Given an Epetra_Map, one can convert it to a Thyra::VectorSpaceBase,

Teuchos::RCP<const Thyra::VectorSpaceBase<double>> space =
    Thyra::create_VectorSpace(mymap);

When translating the result of this back to an Epetra_Map,

Teuchos::RCP<const Epetra_Map> spacemap =
    Thyra::get_Epetra_Map(*space, comm);

it's not the same as the original map.

spacemap->SameAs(*mymap) // false

(From Sandia bug 6341.)

mhoemmen commented 8 years ago

@trilinos/thyra Could you explain the use case or test that's failing? Thanks!

tawiesn commented 8 years ago

@nschloe The Thyra::get_Epetra_Map routine is not exactly doing what you expect: It creates a new EpetraMap which contains newly generated GIDs based on the Thyra blocking information. The only thing that is guaranteed is, that the number of local elements is the same in both Epetra maps. The original Epetra map is usually stored and can be accessed using

Teuchos::RCP epetra_map = Teuchos::get_extra_data<RCP >(space,"epetra_map");

So, the name "get_Epetra_Map" is probably misleading. In case you are using Thyra for your projects, i recommend using Xpetra and the routines Xpetra::ThyraUtils<>::toXpetra and Xpetra::ThyraUtils<>::toThyra which allow you to transform different Epetra/Tpetra objects to Thyra objects and vice versa.

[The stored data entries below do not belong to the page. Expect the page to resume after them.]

-- ==== Sys2Proof/Machine/Crc.lean ====
section
/-! DEFINITION. CRC-24Q (41_crc24q.md R130) and the CRC unit's commands. -/

namespace Sys2Proof.Machine

/-- The polynomial with its x^24 term (41_crc24q.md R130, R131). -/
def crcPoly : BitVec 25 := 0x1864CFB

/-- One of the eight shifts of R130's inner loop, on the 25-bit working value. -/
def crcShift (c : BitVec 25) : BitVec 25 :=
  let c := c <<< 1
  if c.getLsbD 24 then c ^^^ crcPoly else c

/-- k shifts of R130's inner loop. -/
def crcShifts : Nat → BitVec 25 → BitVec 25
  | 0, c => c
  | k + 1, c => crcShifts k (crcShift c)

/-- The body of R130's outer loop: the byte enters at bits 23:16, then eight shifts. -/
def crcFeed (c : BitVec 25) (b : Byte) : BitVec 25 := crcShifts 8 (c ^^^ (b.setWidth 25 <<< 16))

/-- `crc24q` (R130): from 0, every byte in order, the low 24 bits at the end. -/
def crc24q (bs : List Byte) : BitVec 24 := (bs.foldl crcFeed 0).setWidth 24

/-- One byte fed to the 24-bit register (41_crc24q.md R134); `step(c, b)` of R132. -/
def crcStep (c : BitVec 24) (b : Byte) : BitVec 24 := (crcFeed (c.setWidth 25) b).setWidth 24

/-- The three result bytes in the order sent (41_crc24q.md R136). -/
def crcBytes (c : BitVec 24) : List Byte := [c.extractLsb' 16 8, c.extractLsb' 8 8, c.extractLsb' 0 8]

/-- CRC_INIT (41_crc24q.md R133). -/
def execCrcInit (s : State) : Host.Outcome State Fault Refusal := State.respond { s with crcReg := 0 } 0

/-- CRC_BYTE b (41_crc24q.md R134). -/
def execCrcByte (b : Byte) (s : State) : Host.Outcome State Fault Refusal :=
  State.respond { s with crcReg := crcStep s.crcReg b } 0

/-- CRC_RD (41_crc24q.md R135). -/
def execCrcRd (s : State) : Host.Outcome State Fault Refusal := s.respond (crcWord s.crcReg)

end Sys2Proof.Machine
end

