theorem exec_frm_of_accepted {i : Instr} {s t : State} (h : exec i s = .next t) (hacc : i.Accepted s) :
    t.frm = i.frmEffect s.frm := by
  obtain ⟨hn, -⟩ | ⟨-, d, -, rfl⟩ := exec_next_cases h
  · exact absurd hacc hn
  · rfl

/-- The framer after any command: as it was, or with the command's effect. -/
theorem exec_frm_cases {i : Instr} {s t : State} (h : exec i s = .next t) :
    t.frm = s.frm ∨ (i.Accepted s ∧ t.frm = i.frmEffect s.frm) := by
  obtain ⟨-, st, -, rfl⟩ | ⟨hacc, d, -, rfl⟩ := exec_next_cases h
  · exact .inl rfl
  · exact .inr ⟨hacc, rfl⟩

/-- The writers of `crc_reg` never fail, so it always ends at the command's effect. -/
theorem exec_crcReg {i : Instr} {s t : State} (h : exec i s = .next t) : t.crcReg = i.crcEffect s.crcReg := by
  obtain ⟨hn, st, -, rfl⟩ | ⟨-, d, -, rfl⟩ := exec_next_cases h
  · have hw : i.writesCrc = false := by
      by_contra hw
      exact hn (Instr.accepted_of_writesCrc (by simpa using hw) s)
    exact (Instr.crcEffect_of_not_writesCrc hw _).symm
  · rfl

/-! ### The CRC unit and the framer apart -/

/-- A framer command reads and writes nothing but the parameters, the framer and the response: with any value in `crc_reg`
it leaves that value there and does the same otherwise (10_state.md R22). -/
theorem exec_ofFramer_ignores_crcReg {i : Instr} (h : i.ofFramer = true) (s : State) :
    ∃ f r, ∀ c, exec i { s with crcReg := c } = .next { s with crcReg := c, frm := f, resp := some r } := by
  cases i with
  | frmReset => exact ⟨_, _, fun _ => rfl⟩
  | frmStatus => exact ⟨s.frm, ⟨.ok, s.frm.statusWord⟩, fun _ => rfl⟩
  | frmErrcnt => exact ⟨s.frm, ⟨.ok, s.frm.errorCount⟩, fun _ => rfl⟩
  | frmPush b => simp only [exec, execFrmPush]; split_ifs <;> exact ⟨_, _, fun _ => rfl⟩
  | frmEod => simp only [exec, execFrmEod]; split_ifs <;> exact ⟨_, _, fun _ => rfl⟩
  | frmAck v => simp only [exec, execFrmAck]; split_ifs <;> exact ⟨_, _, fun _ => rfl⟩
  | frmRdpay i => simp only [exec, execFrmRdpay]; split_ifs <;> exact ⟨_, _, fun _ => rfl⟩
  | _ => cases h

/-- The 25-bit working value of 41_crc24q.md R130 between two bytes is the 24-bit register of R134. -/
theorem foldl_crcFeed_setWidth {c : BitVec 25} (h : c.getLsbD 24 = false) (bs : List Byte) :
    (bs.foldl crcFeed c).setWidth 24 = bs.foldl crcStep (c.setWidth 24) := by
  induction bs generalizing c with
  | nil => rfl
  | cons b bs ih => rw [List.foldl_cons, List.foldl_cons, ih (crcFeed_bit24 c b), crcStep, setWidth_of_bit24 h]
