/-! ### Splitting a block -/

/-- The operands are those stored, and both smoothers sit on their targets (45_block.md R183, 40_numerics.md R110 (b)). -/
structure OnTarget (g f : Word) (s : State) : Prop where
  gain : s.gdb = .value g
  freq : s.flast = .value f
  gainReached : s.gcur = s.gtgt
  freqReached : s.fact = s.ftgt

/-- On target, the update computes `PINC` and writes nothing else but what is there already (45_block.md R183). -/
theorem blockUpdate_on_target {g f fact sr : Word} {s : State} (hs : SafeActive s) (ht : OnTarget g f s)
    (hfact : s.fact = .value fact) (hsr : s.srate = .value sr) (nan : Word) :
    blockUpdate g f s = .next { s with pinc := newInc nan fact sr s.pinc, nanDraws := s.nanDraws + 8 } := by
  obtain ⟨hgdb, hflast, hgcur, hftgt⟩ := ht
  obtain ⟨coef, hcoef, hc⟩ := hs.datapathHeld.gcur
  have hranges := hs.invariant.ranges
  have hg : isNaN g = false := hranges.gdb g hgdb
  have hf : freqInRange f := hranges.flast f hflast
  have hfa : freqInRange fact := hranges.fact fact hfact
  rw [blockUpdate_value hgdb hcoef (hgcur.symm.trans hcoef) (hftgt.symm.trans hfact) hflast hfact hsr]
  simp only [blockUpdateState, newGainTarget, newFreqTarget, sanG_of_not_nan hg, sanF_of_inRange hf, differs_self hg,
    differs_self (isNaN_of_isFinite hf.1), Bool.false_eq_true, if_false, smooth_self _ (coefInRange_lt hc),
    smooth_self _ (freqInRange_lt hfa), newInc_draw hfa (hranges.srate sr hsr) _ nan]
  rw [← hgdb, ← hflast, ← hcoef, ← hfact, ← hgcur, ← hftgt]

/-- Computing `PINC` again from the same `FACT` and `SRATE` changes nothing (43_smoother.md R154). -/
theorem newInc_newInc (nan fact sr : Word) (pinc : Held Word) :
    newInc nan fact sr (newInc nan fact sr pinc) = newInc nan fact sr pinc := by
  unfold newInc
  split_ifs <;> rfl

/-- After an update on target, and any samples, the same update passes draws and does nothing else (45_block.md R183). -/
theorem blockUpdate_again {g f m : Word} {xs : List Word} {s u v : State} (hs : SafeActive s) (ht : OnTarget g f s)
    (hu : blockUpdate g f s = .next u) (hv : sampleSteps m xs u = .next v) :
    blockUpdate g f v = .next { v with nanDraws := v.nanDraws + 8 } := by
  obtain ⟨fact, hfact, -⟩ := hs.datapathHeld.fact
  obtain ⟨sr, hsr, -⟩ := hs.tablesBuilt.rate
  have husafe := (blockUpdate_answers g f hs).of_eq_next hu
  have hvsafe := (sampleSteps_answers m xs husafe).of_eq_next hv
  rw [blockUpdate_on_target hs ht hfact hsr cZero] at hu
  cases hu
  obtain ⟨_, _, _, -, rfl⟩ := sampleSteps_frame hv
  obtain ⟨hgain, hfreq, hgcur, hftgt⟩ := ht
  rw [blockUpdate_on_target hvsafe ⟨hgain, hfreq, hgcur, hftgt⟩ hfact hsr cZero, newInc_newInc]

/-- Settles O40: the second block's update passes draws alone, and from states that agree up to the draws its samples leave states
that agree. -/
theorem splittingIsInvisibleOnTarget : Obligations.SplittingIsInvisibleOnTarget := by
  intro s t g f m xs ys hs hl hgdb hflast hgcur hfact h
  have hsafe : SafeActive s := ⟨hs, hl⟩
  rw [exec_processBlock_of_active hl] at h
  obtain ⟨u, hu, hut⟩ := andThen_eq_next h
  rw [sampleSteps_append] at hut
  obtain ⟨v, hv, hvt⟩ := andThen_eq_next hut
  have hvsafe := (sampleSteps_answers m xs ((blockUpdate_answers g f hsafe).of_eq_next hu)).of_eq_next hv
  have hagain := blockUpdate_again hsafe ⟨hgdb, hflast, hgcur, hfact⟩ hu hv
  rw [execAll_cons, exec_processBlock_of_active hl, hu, andThen_next, hv, andThen_next, execAll_singleton,
    exec_processBlock_of_active hvsafe.2, hagain, andThen_next]
  exact sampleSteps_draws hvsafe (sameUpToDraws_withDraws v _) hvt

end Sys2Proof.Machine
end

section
/-! The three fault flags (60_exceptions.md): what each command and each step can do to them (R191, R192, R196, R198), the halt that
an illegal header begins and hardware reset ends (R193), and that no command reads `CFG_ERR` or `SEQ_ERR` (10_state.md R33). -/

namespace Sys2Proof.Machine

/-! ### What a command does to the flags -/

theorem sampleStep_keeps_flags {x m : Word} {s t : State} (h : sampleStep x m s = .next t) (f : FaultFlag) :
    t.flag f = s.flag f := by
  obtain ⟨_, _, rfl⟩ := sampleStep_frame h
  rfl

theorem sampleSteps_keeps_flags {m : Word} {xs : List Word} {s t : State} (h : sampleSteps m xs s = .next t)
    (f : FaultFlag) : t.flag f = s.flag f := by
  obtain ⟨_, _, _, _, rfl⟩ := sampleSteps_frame h
  rfl

/-- Everything a legal command can do to the flags: a CONSTRUCT with bad operands sets `CFG_ERR` and does nothing else, every other
command leaves all three (60_exceptions.md R191, R195). -/
theorem exec_flag_cases_of_legal {i : Instr} {s t : State} (hl : legalIn i s.life = true) (h : exec i s = .next t) :
    (∀ f, t.flag f = s.flag f) ∨
      s.life = .unbuilt ∧ t = raise .cfgErr s ∧ ∃ len sr, i = .construct len sr ∧ constructOk len sr = false := by
  cases i with
  | construct len sr =>
    rcases execConstruct_eq_next h with ⟨hn, _⟩ | ⟨hu, hbad, ht⟩ | ⟨_, _, rfl⟩
    · exact absurd (by simpa using hl) hn
    · exact .inr ⟨hu, ht, len, sr, rfl, hbad⟩
    · exact .inl fun _ => rfl
  | activate g f =>
    rcases execActivate_eq_next h with ⟨hu, _⟩ | ⟨_, rfl⟩
    · exact absurd hu (by simpa using hl)
    · exact .inl fun _ => rfl
  | beginBlock g f =>
    rcases execBeginBlock_eq_next h with ⟨hn, _⟩ | ⟨_, hupdate⟩
    · exact absurd (by simpa using hl) hn
    · exact .inl (blockUpdate_keeps_flags_and_inputs hupdate).1
  | processSample x m =>
    rcases execProcessSample_eq_next h with ⟨hn, _⟩ | ⟨_, hsample⟩
    · exact absurd (by simpa using hl) hn
    · exact .inl (sampleStep_keeps_flags hsample)
  | processBlock g f m xs =>
    rcases execProcessBlock_eq_next h with ⟨hn, _⟩ | ⟨_, _, hupdate, hsamples⟩
    · exact absurd (by simpa using hl) hn
    · exact .inl fun fl => (sampleSteps_keeps_flags hsamples fl).trans ((blockUpdate_keeps_flags_and_inputs hupdate).1 fl)
  | deactivate =>
    rcases execDeactivate_eq_next h with ⟨hn, _⟩ | ⟨_, rfl⟩
    · exact absurd (by simpa using hl) hn
    · exact .inl fun _ => rfl
  | destroy =>
    rcases execDestroy_eq_next h with ⟨hu, _⟩ | ⟨_, rfl⟩
    · exact absurd hu (by simpa using hl)
    · exact .inl fun _ => rfl

/-! ### A bad CONSTRUCT -/

/-- A rate that CONSTRUCT rejects is not finite, or is at or below zero (41_wavetable.md R123). -/
theorem isPositiveFinite_eq_false_iff {sr : Word} :
    isPositiveFinite sr = false ↔ isFinite sr = false ∨ fle sr cZero = true := by
  unfold isPositiveFinite
  cases hf : isFinite sr with
  | false => simp
  | true =>
    have hz : isNaN cZero = false := by decide
    have hn := isNaN_of_isFinite hf
    rw [Bool.true_and, ← Bool.not_eq_true, flt_iff hz hn, not_lt, fle_iff hn hz]
    simp

/-- The bad operands of 60_exceptions.md R191 are those that CONSTRUCT rejects. -/
theorem constructOk_eq_false_iff {len : Count} {sr : Word} :
    constructOk len sr = false ↔
      len.toNat = 0 ∨ tableCap < len.toNat ∨ isFinite sr = false ∨ fle sr cZero = true := by
  rw [← isPositiveFinite_eq_false_iff, ← Bool.not_eq_true, constructOk_iff, rateInRange, ← Bool.not_eq_true,
    not_and_or, not_and_or, Nat.not_le, Nat.not_le, Nat.lt_one_iff, or_assoc]

theorem exec_construct_of_bad {len : Count} {sr : Word} {s : State} (hl : s.life = .unbuilt)
    (hbad : constructOk len sr = false) : exec (.construct len sr) s = .next (raise .cfgErr s) :=
  (ifLegal_pos (by simpa using hl) s _).trans (if_neg (by simpa using hbad))

/-- Settles O12: a refused command sets another flag, and of the legal ones `exec_flag_cases_of_legal` leaves the bad CONSTRUCT. -/
theorem badConstructOnlySetsCfgErr : Obligations.BadConstructOnlySetsCfgErr := by
  refine ⟨fun s len sr hl hbad => exec_construct_of_bad hl (constructOk_eq_false_iff.2 hbad), fun s t i h hne => ?_⟩
  cases hl : legalIn i s.life with
  | false =>
    cases (exec_of_not_legal hl).symm.trans h
    exact absurd rfl hne
  | true =>
    rcases exec_flag_cases_of_legal hl h with hkeep | ⟨hu, ht, len, sr, hi, hbad⟩
    · exact absurd (hkeep .cfgErr) hne
    · exact ⟨hu, ht, len, sr, hi, constructOk_eq_false_iff.1 hbad⟩

/-! ### What a step does to the flags -/

/-- The flags of `t` are those of `s`, or those of `s` with one of them raised (60_exceptions.md R196). -/
def RaisesAtMostOne (s t : State) : Prop :=
  (∀ f, t.flag f = s.flag f) ∨ ∃ raised, ∀ f, t.flag f = (raise raised s).flag f

theorem raisesAtMostOne_exec {i : Instr} {s t : State} (h : exec i s = .next t) : RaisesAtMostOne s t := by
  cases hl : legalIn i s.life with
  | false =>
    cases (exec_of_not_legal hl).symm.trans h
    exact .inr ⟨.seqErr, fun _ => rfl⟩
  | true =>
    rcases exec_flag_cases_of_legal hl h with hkeep | ⟨_, rfl, _⟩
    · exact .inl hkeep
    · exact .inr ⟨.cfgErr, fun _ => rfl⟩

theorem raisesAtMostOne_step {s t : State} (hr : s.resetIn = false) (h : step s = .next t) : RaisesAtMostOne s t := by
  rcases step_cases s with ⟨hr', _⟩ | ⟨_, _, e⟩ | ⟨_, _, _, e⟩ | ⟨_, rest, _, _, _, e⟩ | ⟨i, rest, _, _, _, e⟩
  · cases hr.symm.trans hr'
  · cases e.symm.trans h; exact .inl fun _ => rfl
  · cases e.symm.trans h; exact .inl fun _ => rfl
  · cases e.symm.trans h; exact .inr ⟨.illCmd, fun _ => rfl⟩
  · have hexec : RaisesAtMostOne { s with cmd := rest } t := raisesAtMostOne_exec (e.symm.trans h)
    exact hexec.imp id fun ⟨raised, hraised⟩ => ⟨raised, fun f => (hraised f).trans (by rw [raise_flag, raise_flag]; rfl)⟩

/-- A flag that became set is the one raised. -/
theorem eq_of_raised {s : State} {f raised : FaultFlag} (hclear : s.flag f = false)
    (hset : (raise raised s).flag f = true) : f = raised := by
  by_contra hne
  rw [raise_flag, if_neg hne, hclear] at hset
  cases hset

/-- Settles O13. -/
theorem flagsAreStickyAndRaisedSingly : Obligations.FlagsAreStickyAndRaisedSingly := by
  intro s t hr h
  rcases raisesAtMostOne_step hr h with hkeep | ⟨raised, hraised⟩
  · exact ⟨fun f hf => (hkeep f).trans hf, fun f _ hf ht => by cases hf.symm.trans ((hkeep f).symm.trans ht)⟩
  · refine ⟨fun f hf => ?_, fun f g hf htf hg htg => ?_⟩
    · rw [hraised, raise_flag, hf, ite_self]
    · rw [hraised] at htf htg
      exact (eq_of_raised hf htf).trans (eq_of_raised hg htg).symm

/-! ### The halt after an illegal header -/

/-- With `ILL_CMD` set and no reset asserted a step changes nothing, whatever waits on `CMD` (60_exceptions.md R193). -/
theorem step_of_halted {s : State} (hr : s.resetIn = false) (hi : s.illCmd = true) : step s = .next s := by
  simp [step, fetch, hr, hi]

theorem run_of_halted {s : State} (hr : s.resetIn = false) (hi : s.illCmd = true) (n : Nat) :
    Host.Core.run core n s = .next s := by
  induction n with
  | zero => exact run_zero s
  | succ n ih =>
    rw [run_succ, step_of_halted hr hi]
    exact ih

theorem step_of_reset {s : State} (hr : s.resetIn = true) : step s = .next (hardwareReset s) := by
  simp [step, fetch, hr]

/-- Where `ILL_CMD` was clear, setting it sets its bit of `STATUS`; the words on `CMD` do not show there (10_state.md R34). -/
theorem status_of_illCmd {s : State} (hi : s.illCmd = false) (ws : List Word) :
    { s with cmd := ws, illCmd := true }.status = s.status ||| (1#32 <<< causeCode .illCmd) := by
  simp [State.status, bitWord, hi]

/-- Settles O8: the step raises `ILL_CMD`, which halts every run, and the reset clears it. -/
theorem illegalCommandHaltsUntilReset : Obligations.IllegalCommandHaltsUntilReset := by
  intro s why rest hr hi hd
  refine ⟨step_of_illegal hr hi hd, status_of_illCmd hi rest, rfl, fun n ws => ?_, ?_⟩
  · exact run_of_halted (s := { s with cmd := rest, illCmd := true }.receive ws) hr rfl n
  · exact ⟨_, step_of_reset (assertReset_resetIn _), hardwareReset_illCmd _⟩

/-! ### No command reads `CFG_ERR` or `SEQ_ERR` -/

/-- `s` with the values `c` of `CFG_ERR` and `q` of `SEQ_ERR`. -/
def State.withErrors (s : State) (c q : Bool) : State := { s with cfgErr := c, seqErr := q }

/-- Where `k` completes, it completes whatever the two flags are, in the same state but for them (60_exceptions.md R198). -/
def IgnoresErrors (k : State → Result) : Prop :=
  ∀ (s t : State) (c q : Bool), k s = .next t → ∃ c' q', k (s.withErrors c q) = .next (t.withErrors c' q')

theorem IgnoresErrors.andThen {k l : State → Result} (hk : IgnoresErrors k) (hl : IgnoresErrors l) :
    IgnoresErrors fun s => andThen (k s) l := by
  intro s t c q h
  obtain ⟨u, hu, ht⟩ := andThen_eq_next h
  obtain ⟨c₁, q₁, hu'⟩ := hk s u c q hu
  obtain ⟨c₂, q₂, ht'⟩ := hl u t c₁ q₁ ht
  exact ⟨c₂, q₂, (congrArg (Machine.andThen · l) hu').trans ht'⟩
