-- ==== Sys2Proof/Word.lean ====
section
/-! DEFINITION. The plain words of the part: bytes of the two-wire bus and cage numbers. -/

namespace Sys2Proof

/-- One byte as it passes on a two-wire bus (00_scope, Conventions: 0x00–0xFF).  Data bytes, offsets, positions,
sheet numbers and directive codes are all bytes of the bus. -/
abbrev Byte := BitVec 8

/-- A cage number, 0–31 (00_scope, Terms: cage).  Upper port k, cage port k and cage k share the number. -/
abbrev CageId := Fin 32

end Sys2Proof
end

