/-- The end of the transaction in hand at a stop or repeated start, handled by its treatment (R148); the directive of an
intercepted write arrives once the gate has let go of it (R149, R175), and a channel that waits for the end of a transaction
that is, or was, a DEFER write or a held read goes on (R168, R173).  Where a repeated start brings a FORGET that begins a cursor
return, the return looks at CDA before the transaction that the repeated start opens, hence at once (the model's choice, log
entry 49). -/
def State.endTransaction (s : State) (k : CageId) (h : InHand) (repeated : Bool) : State :=
  let close := fun s : State => s.modGate k fun g => g.ended .idle repeated
  match h.treatment with
  | .relayCapture => close ((s.modGate k Gate.applySelect).handOver k h)
  | .relay => close (s.modGate k Gate.applySelect)
  | .intercept =>
    match h.directive? with
    | some d => (close s).arrive k d
    | none => close s
  | .defer => (close (s.endDefer k h)).resumeChannel k
  | .readSlot => (close (s.endSlotRead k h)).resumeChannel k
  | .refuse =>
    match h.sheetSelect with
    | some v => (close (s.modGate k fun g => { g with ctrl := { g.ctrl with sheet := v } })).resumeChannel k
    | none => (close s).resumeChannel k
  | .undecided => close s

/-- The gate in HUNT, its stall timer at 0 for the measure of the bus-free interval (R156).  A cage port held in the
repeated-start position is freed as after a stop (log entry 38). -/
def Gate.hunt (g : Gate) : Gate :=
  { (g.ended .hunt false) with stallUse := .busFree }

/-- The fault of a stall (R154, R155): the address byte, or 0xFF while it is incomplete, and the data bytes completed. -/
def State.logStall (s : State) (k : CageId) (h : InHand) : State :=
  s.logFault .upstreamStall (some k)
    (match h.addressByte with
      | some b => b.toNat
      | none => 255)
    (match h.addressByte with
      | some _ => h.upperBytes
      | none => 0)

/-- The stall action (R154, R155): in RELAYING the downstream end, with a byte of a read in progress clocked in and counted as
supplied, then cursors and capture; in HOLDING by the treatment; then the fault, and HUNT. -/
def State.stall (s : State) (k : CageId) (h : InHand) (inRead : Bool) : State :=
  let hunt := fun s : State => (s.logStall k h).modGate k Gate.hunt
  match h.treatment with
  | .relayCapture => hunt ((s.modGate k Gate.applySelect).handOver k h)
  | .relay =>
    hunt (s.modGate k fun g =>
      if inRead && h.toModule && h.offset.isNone && !h.nacked && g.relay == .relaying then g.byteTaken else g.applySelect)
  | .defer => (hunt (s.endDefer k h)).resumeChannel k
  | .readSlot => (hunt (s.endSlotRead k h)).resumeChannel k
  | .refuse =>
    match h.sheetSelect with
    | some v => (hunt (s.modGate k fun g => { g with ctrl := { g.ctrl with sheet := v } })).resumeChannel k
    | none => (hunt s).resumeChannel k
  | .intercept => hunt s
  | .undecided => hunt s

bartlettroscoe commented 8 years ago

That is a bad name. It should have been called create_Epetra_Map() or we should put in the infrastructure to get back the exact same Epetra_Map that was created. That is likely not a lot of work. I would be happy to do it if I could get some funding from SNL to do it.

bartlettroscoe commented 8 years ago

I guess that I should comment that in all the cases where I used the Thyra <==> Epetra adapters, I always kept the original Epetra_Map around so I never wanted to grab it out of the Thyra::VectorSpaceBase object. That was easy to do in my use cases so I never thought about this issue.

mhoemmen commented 8 years ago

This depends on Issue #142.

bartgol commented 6 years ago

I stumbled on this problem while trying to abstract the linear algebra interface in Albany. Is there a reason why one should not implement the Thyra-Epetra adapters in the same fashion as the Thyra-Tpetra ones? I like the behavior that ensures the map epetra->thyra->epetra is an identity. Besides the fact that creates no confusion, it also 1) avoid extra copies, 2) does not require additional inputs (e.g., Epetra_Map) when converting a (Mutli)Vector from Thyra to Epetra.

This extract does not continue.